Instruction for the entries that follow: retype exactly the lines from the line with "match b.src with" to the line with "d.memberEnd c k (if", both included, and omit all others.

● ● ●

/-- Members whose records are retired or freed are excluded with reason 0x05 (R236, R243). -/
def Dev.campPurge (d : Dev) : Dev :=
  if !d.on F.BOL_STATUS_running || d.mode == .shadow then d
  else ((List.range 64).filter (fun c => d.cPhase c == 2)).foldl (fun (d : Dev) c =>
    (List.range (d.cMembers c)).foldl (fun (d : Dev) k =>
      let e := d.mEnt c k
      let st := rg (d.msrPeek (meIndex e)) R.state
      if meState e != 5 && (st = stRetired || st = stFree) then d.memberEnd c k 5 5 else d) d) d

/-- A group key is delivered where the entry does not show it as confirmed (R237). -/
def Dev.keyHeldBy (d : Dev) (i g : Nat) : Bool :=
  let e := d.bolRd (dlOff i) 12
  bit (byts e 10 1) 0 && byts e 6 2 == g && byts e 8 2 == d.grpBgen g

/-! ### The life of a unicast command -/

/-- An actuating command ends at submission for want of the token (R232). -/
def Dev.cmdToken (d : Dev) (i : Nat) : Dev :=
  d.bolWr (dlOff i) 16 (setByts (setByts (d.bolRd (dlOff i) 16) 11 1 4) 12 4 d.dwnNow)

/-- End a command: it leaves the table, its meter's entry shows the outcome, and whoever sent it is answered. -/
def Dev.cmdFinish (d : Dev) (b : BCmd) (status outcome result result2 : Nat) : Dev :=
  let d := d.cmdsSet (d.bol.cmds.eraseP (fun x => x.index == b.index))
  let d := { d with bol := { d.bol with outq := d.bol.outq.filter (fun f => f.index != b.index || (match f.why with
                                          | .cmd s => s != b.cseq
                                          | _ => true)) } }
  let o := dlOff b.index
  let e := d.bolRd o 16
  let d := d.bolWr o 16 (setByts (setByts (setBits e 81 1 0) 11 1 outcome) 12 4 d.dwnNow)
  let d := if status = bolNoAck || status = bolRefused || status = stToken then d.raise 259 else d
  match b.src with
  | .desc c => d.finish c { status := status, result := result, result2 := result2 }
  | .groupKey => d
  | .member c k =>
    d.memberEnd c k (if status = 0 then 8 else if status = bolRefused then 9 else if status = bolNoAck then 10 else 7) 0

/-- The attempts of the command in flight for a meter go on: its cseq is taken at the first one, each attempt takes a frame to
the primary attachment, or for retries of a dual_mode meter alternately to the other one; after retries + 1 attempts it ends
with BOL_NO_ACK, and the next queued one starts. -/
def Dev.cmdGo : Nat → Nat → Dev → Dev
  | 0, _, d => d
  | fuel + 1, i, d =>
    match d.cmdOf i with
    | none => d
    | some b =>
      if d.rd F.BOL_RETRY_retries < b.tries then Dev.cmdGo fuel i (d.cmdFinish b bolNoAck 3 b.cseq b.fcnt)
      else
        let e := d.bolRd (dlOff i) 16
        let cseq := if b.tries = 0 then byts e 4 2 else b.cseq
        let d := if b.tries = 0 then
            d.bolWr (dlOff i) 16 (setByts (setBits (setByts e 4 2 (cseq + 1)) 81 1 1) 11 1 6) else d
        let r := d.msrPeek i
        let alt := rg r R.attachAlt
        let att := if b.tries % 2 = 1 && rg r R.dualMode = 1 && (attPath alt).isSome then alt else rg r R.attach
        let b := { b with cseq := cseq, tries := b.tries + 1 }
        let d := d.cmdPut b
        match attPath att with
        | none => d
        | some p =>
          let f := mkDl p att i (.cmd cseq) 1 0 (!b.noAck) (actuating b.code)
            (leBytes 2 cseq ++ leBytes 1 b.code ++ zeros 1 ++ b.cargs)
          match d.sealFrame f with
          | (d, .wait) => d.dlQueue f
          | (d, .ok f) => (d.cmdPut { b with fcnt := f.fcnt }).dlQueue f
          | (d, .fail st) => Dev.cmdGo fuel i (d.cmdFinish b st 5 cseq 0)

/-- A command joins the table; the first for its meter starts. -/
def Dev.cmdAdd (d : Dev) (b : BCmd) : Dev :=
  let idle := (d.cmdOf b.index).isNone
  let d := d.cmdsSet (d.bol.cmds ++ [b])
  if idle then Dev.cmdGo 8 b.index d else d

/-- Whether the table takes one more command for a meter (R231). -/
def Dev.cmdRoom (d : Dev) (i : Nat) : Bool :=
  (d.bol.cmds.filter (fun b => b.index == i)).length < 5 && d.bol.cmds.length < 262144

/-- Group keys that waited for room are sent while their paths announce (R237). -/
def Dev.groupKeysGo (d : Dev) : Dev :=
  let l := d.bol.keyWait
  l.foldl (fun (d : Dev) x =>
    let (s, k) := x
    let i := meIndex (d.mEnt s k)
    let g := d.cGroup s
    if d.cPhase s != 2 || d.pPhase s (tget d.bol.mpath (mKey s k) - 1) != 2 || meState (d.mEnt s k) = 5 || d.keyHeldBy i g then d
    else if d.cmdRoom i then
      d.cmdAdd { index := i, code := 0xA, cargs := leBytes 2 g ++ leBytes 2 (d.grpBgen g) ++ zeros 28, noAck := false, src := .groupKey }
    else { d with bol := { d.bol with keyWait := d.bol.keyWait ++ [x] } }) { d with bol := { d.bol with keyWait := [] } }

/-- End a command and start the meter's next one. -/
def Dev.cmdEnd (d : Dev) (b : BCmd) (status outcome result result2 : Nat) : Dev :=
  (Dev.cmdGo 8 b.index (d.cmdFinish b status outcome result result2)).groupKeysGo

/-- The next attempt of a meter's command, or its end. -/
def Dev.cmdNext (d : Dev) (i : Nat) : Dev := (Dev.cmdGo 8 i d).groupKeysGo

/-- The command an attempt's frame belongs to, if it is still in flight. -/
def Dev.cmdOfFrame (d : Dev) (f : DlFrame) : Option BCmd :=
  match f.why with
  | .cmd cseq => (d.cmdOf f.index).filter (fun b => b.cseq == cseq && b.tries != 0)
  | _ => none

/-- A frame's transmission: APDU and no_ack commands complete (R247); a TARIFF activation counts its path as sent (R233). -/
def Dev.dlSent (d : Dev) (f : DlFrame) : Dev :=
  match f.why with
  | .apdu c => d.okRes c f.fcnt
  | .push c p a =>
    if a && d.cPhase c = 2 && d.pPhase c p = 7 && !bit (d.pLeft c p) 0 then
      ((d.pPut c p 7 (d.pRound c p) (d.pCount c p) (d.pPos c p) (d.pLeft c p + 1)).pathDone c p).campShow c
    else d
  | .reply => d
  | .cmd _ =>
    match d.cmdOfFrame f with
    | none => d
    | some b => if b.noAck then d.cmdEnd b 0 1 b.cseq f.fcnt else d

● ● ●

● **Response to the exercise**
  match b.src with
  | .desc c => d.finish c { status := status, result := result, result2 := result2 }
  | .groupKey => d
  | .member c k =>
    d.memberEnd c k (if status = 0 then 8 else if status = bolRefused then 9 else if status = bolNoAck then 10 else 7) 0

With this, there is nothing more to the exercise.